How many young people have to die senselessly? How many lives have to be ruined before we realize the right to bear arms doesn’t protect us from a government equipped with stealth bombers, predator drones, tanks and nuclear weapons?
Our current gun culture simply ensures that more and more domestic disputes will end in the ultimate tragedy, and that more convenience-store confrontations over loud music coming from a car will leave more teenage boys bloodied and dead.

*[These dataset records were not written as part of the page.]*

-- ==== Sys2Proof/Certificates/Slice0/Obligations.lean ====
section
/-! DEFINITION. The statements about the machine, for the provers. OBLIGATIONS.json lists them. -/

open Sys2Proof Sys2Proof.Machine

/-! ### Encoding -/

/-- Decoding the encoding of any well-formed command gives it back (30_encoding.md R300-R303). -/
def Obligations.DecodeOfEncode : Prop :=
  ∀ i : Instr, WellFormed i → decode (encode i) = .command i

/-- A word that decodes to a command is that command's encoding, so each command has one word
(30_encoding.md R300-R303). -/
def Obligations.EncodeOfDecode : Prop :=
  ∀ (w : Word) (i : Instr), decode w = .command i → encode i = w ∧ WellFormed i

/-- Exactly the words with nonzero reserved bits, an unassigned opcode, or a nonzero argument on a command
that takes none are illegal, and exactly 15 opcodes are assigned (30_encoding.md R302, R303, R330). -/
def Obligations.IllegalWordsExactly : Prop :=
  (∀ w : Word, (∃ r, decode w = .illegal r) ↔
    (w.extractLsb' 16 16 ≠ 0 ∨
      w.extractLsb' 0 8 ∉ ([0x00, 0x01, 0x10, 0x20, 0x21, 0x22, 0x23, 0x24, 0x30, 0x31, 0x40, 0x41,
        0x42, 0x50, 0x51] : List Byte) ∨
      (w.extractLsb' 0 8 ∉ ([0x20, 0x24, 0x30, 0x31, 0x50] : List Byte) ∧ w.extractLsb' 8 8 ≠ 0))) ∧
  ((List.range 256).filter fun op => decodeOpcode op 0 ≠ .illegal .reservedOpcode).length = 15

/-- The words of 30_encoding.md R303 and of each family's encoding line decode to their commands. -/
def Obligations.SpecWordsDecode : Prop :=
  decode 0x00000000 = .command .nop ∧ decode 0x00000001 = .command .srst ∧
  decode 0x00000010 = .command .kexp ∧ decode 0x00000320 = .command (.round 3) ∧
  decode 0x00000424 = .command (.ffn 4) ∧ decode 0x00000023 = .command .swap ∧
  decode 0x00000230 = .command (.perm 2) ∧ decode 0x00000131 = .command (.sbox 1) ∧
  decode 0x00000041 = .command .msgd ∧ decode 0x00000350 = .command (.unpk 3) ∧
  decode 0x00000051 = .command .pack ∧ decode 0x00010000 = .illegal .reservedBits ∧
  decode 0x00000101 = .illegal .unusedArgument ∧ decode 0x00000002 = .illegal .reservedOpcode

/-! ### The step and the two agents -/

/-- On the engine's turn, and when no turn is scheduled (log 1), a pending word that decodes to a command
runs it; a placed command word (log 2) runs at the very next step (30_encoding.md R311). -/
def Obligations.StepRunsTheDecodedCommand : Prop :=
  (∀ (s : State) (w : Word) (i : Instr), s.pending = some w → decode w = .command i →
    step (s.facing .engine) = exec i s ∧ (s.agenda = [] → step s = exec i s)) ∧
  (∀ (s : State) (w : Word) (i : Instr), decode w = .command i →
    ∃ t : State, step (s.withFetchWord 32 w.toNat) = exec i t ∧ t.agenda = s.agenda ∧
      (t = s ∨ t = { s with pending := some w }))

/-- The acceptance of a word written to `CMD`, in all its branches (30_encoding.md R310). -/
def Obligations.CommandAcceptance : Prop :=
  ∀ (s : State) (w : Word),
    (w.toNat = 0x01 → step (s.facingWrite 0x010 w) = exec .srst s) ∧
    (w.toNat ≠ 0x01 → s.busy = true → w.toNat = 0x42 → s.stream.active = true →
      step (s.facingWrite 0x010 w) = exec .mabt s) ∧
    (w.toNat ≠ 0x01 → s.busy = true → ¬(w.toNat = 0x42 ∧ s.stream.active = true) →
      step (s.facingWrite 0x010 w) =
        .next { s with error := recorded s.error .sequence .command w }) ∧
    (w.toNat ≠ 0x01 → s.busy = false →
      step (s.facingWrite 0x010 w) = .next { s with pending := some w })

/-- The one error a pending word reports is the first failing check of the table of 30_encoding.md R320,
read off the raw word; then nothing changes but the error record, `PENDING` and `DONE`. When no check
fails the word is a command that completes, and it records no error. -/
def Obligations.PendingWordReportsFirstFailingCheck : Prop :=
  ∀ (s : State) (w : Word), s.pending = some w →
    (∀ c, firstFailingCheck w s = some c →
      step (s.facing .engine) =
        .next { s with error := recorded s.error c .command w, pending := none, done := true }) ∧
    (firstFailingCheck w s = none →
      ∃ i t, decode w = .command i ∧ exec i s = .next t ∧ step (s.facing .engine) = .next t ∧
        t.pending = none ∧ (i ≠ .srst → t.error = s.error))

/-! ### System commands -/

/-- `NOP`: its word, its effect, its submission to an idle block and the engine's turn after it, whatever turns
follow, and its rejection while busy (46_system.md R700, 30_encoding.md R310, R311). -/
def Obligations.NopOnlyCompletes : Prop :=
  encode .nop = 0 ∧
  (∀ s : State, exec .nop s = .next { s with pending := none, done := true }) ∧
  (∀ s : State, s.busy = false →
    let submitted : State := { s with pending := some 0 }
    step (s.facingWrite 0x010 0) = .next submitted ∧
    step ((s.facing .engine).facingWrite 0x010 0) = .next (submitted.facing .engine) ∧
    step (submitted.facing .engine) = .next { s with done := true }) ∧
  (∀ s : State, s.busy = true →
    step (s.facingWrite 0x010 0) = .next { s with error := recorded s.error .sequence .command 0 })

/-- `SRST` and the reset event put every piece of the block's state at its reset value, at once and
whatever `BUSY` is; the reads of `STATUS`, `CTRL` and `FIFO_STAT` then show the spec's reset values
(46_system.md R705, 70_reset_and_hazards.md R900). That the agenda, the last read word and the count of
free draws stay is the model's choice (log 6). -/
def Obligations.SoftResetIsTheResetEvent : Prop :=
  ∀ s : State, ∃ t : State,
    t = { State.resetWith s.params with
      agenda := s.agenda, readData := s.readData, freeCount := s.freeCount } ∧
    exec .srst s = .next t ∧ step (s.facingWrite 0x010 0x00000001) = .next t ∧
    step (s.facing .reset) = .next t ∧
    t.statusWord = 0 ∧ ctrlWord t.ctrl = 0x00001000 ∧ t.irq = false ∧
    (s.params.Legal → t.fifoStatWord = 0x000A0000)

Andrew O'Hehir takes on the question at Salon:
Media fascination with violence, and the 24/7 news cycle, may have made things worse. “If it bleeds it leads” is a longtime maxim of the news industry, to be sure. By the time Martin Scorsese made “Taxi Driver” in the mid-‘70s, the archetype of the psychotic killer as media hero was well established. But the mass shooting as a collectively created media spectacle, shared by television, the major Internet news portals, the mainstream media’s big names and millions of individuals on social media, has changed the nature of the experience. I do realize the painful and profoundly unfunny irony of raising this issue in a day-after analysis story on the Internet, one of dozens or hundreds you may come across this weekend.
I certainly don't have the answers to these questions. But these are questions we should be asking. Have we become so numb to this that mass shootings are becoming the norm?
Is this becoming the price we pay for the Second Amendment?